## HOW TO COMPLETE THIS TASK
Every line below between the line holding "def posWriteCtl (n" and the line holding "posPath n d2", inclusive, should be repeated exactly, and all other lines omitted.

## Dataset entries
/-- Write of POSn_CTL (R180). -/
def posWriteCtl (n : Fin 8) (v : Word) (d : Dev) : Dev :=
  let old := d.get (.pos n .ctl)
  let en := POS_CTL.EN.bit old
  let guard := en && (POS_CTL.MODE.get v != POS_CTL.MODE.get old || POS_CTL.TB.get v != POS_CTL.TB.get old)
  let v1 := if en then POS_CTL.MODE.put (POS_CTL.MODE.get old) (POS_CTL.TB.put (POS_CTL.TB.get old) v) else v
  let d1 := (d.wr (.pos n .ctl) v1).flagIf guard (.pos n .stat) POS_STAT.CFG_REJ
  let d1 := if POS_CTL.MODE.get v1 != POS_CTL.MODE.get old then lePosChanged n.val d1 else d1
  let d2 := if POS_CTL.EN.bit v1 && !en then posEnable n d1
    else if en && !POS_CTL.EN.bit v1 then posFrameEnd n d1 else d1
  posPath n d2

/-- A guarded field of POSn_SCFG keeps its value while EN = 1; DIV, CRC or ERRINV rewritten during a frame leave it undefined. -/
def posWriteScfg (n : Fin 8) (v : Word) (d : Dev) : Dev :=
  let old := d.get (.pos n .scfg)
  let en := d.b (.pos n .ctl) POS_CTL.EN
  let keep (f : Fld) (w : Word) : Word := f.put (f.get old) w
  let guard := en && (POS_SCFG.DLEN.get v != POS_SCFG.DLEN.get old || POS_SCFG.STBITS.get v != POS_SCFG.STBITS.get old ||
    POS_SCFG.GRAY.get v != POS_SCFG.GRAY.get old)
  let v1 := if en then keep POS_SCFG.DLEN (keep POS_SCFG.STBITS (keep POS_SCFG.GRAY v)) else v
  let d1 := (d.wr (.pos n .scfg) v1).flagIf guard (.pos n .stat) POS_STAT.CFG_REJ
  if d.b (.pos n .stat) POS_STAT.SHIFT then d1.posU n fun p => { p with undef := true } else d1

/-- Write of a position channel register. -/
def posWrite (n : Fin 8) (r : PosReg) (v : Word) (d : Dev) : Dev :=
  let en := d.b (.pos n .ctl) POS_CTL.EN
  match r with
  | .ctl => posWriteCtl n v d
  | .cpr => if en then d.flagIf (v != d.get (.pos n .cpr)) (.pos n .stat) POS_STAT.CFG_REJ
    else if v != d.get (.pos n .cpr) then lePosChanged n.val (d.wr (.pos n .cpr) v) else d.wr (.pos n .cpr) v
  | .scfg => posWriteScfg n v d
  | .stime =>
    let d1 := d.wr (.pos n .stime) v
    if d.b (.pos n .stat) POS_STAT.SHIFT then d1.posU n fun p => { p with undef := true } else d1
  | r => d.wr (.pos n r) v

/-- Read of POSn_UPOS: the rest of the same update is latched (R172). -/
def posReadUpos (n : Fin 8) (d : Dev) : Word × Dev :=
  let u := d.pos[n].upd
  (d.get (.pos n .upos), (((d.put (.pos n .urev) u.rev).put (.pos n .uspd) u.spd).put (.pos n .utsl) (lo32 u.ts)).put (.pos n .utsh) (hi32 u.ts))

end Sys2Proof.Machine
end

## REPLY TO THE EXERCISE
def posWriteCtl (n : Fin 8) (v : Word) (d : Dev) : Dev :=
  let old := d.get (.pos n .ctl)
  let en := POS_CTL.EN.bit old
  let guard := en && (POS_CTL.MODE.get v != POS_CTL.MODE.get old || POS_CTL.TB.get v != POS_CTL.TB.get old)
  let v1 := if en then POS_CTL.MODE.put (POS_CTL.MODE.get old) (POS_CTL.TB.put (POS_CTL.TB.get old) v) else v
  let d1 := (d.wr (.pos n .ctl) v1).flagIf guard (.pos n .stat) POS_STAT.CFG_REJ
  let d1 := if POS_CTL.MODE.get v1 != POS_CTL.MODE.get old then lePosChanged n.val d1 else d1
  let d2 := if POS_CTL.EN.bit v1 && !en then posEnable n d1
    else if en && !POS_CTL.EN.bit v1 then posFrameEnd n d1 else d1
  posPath n d2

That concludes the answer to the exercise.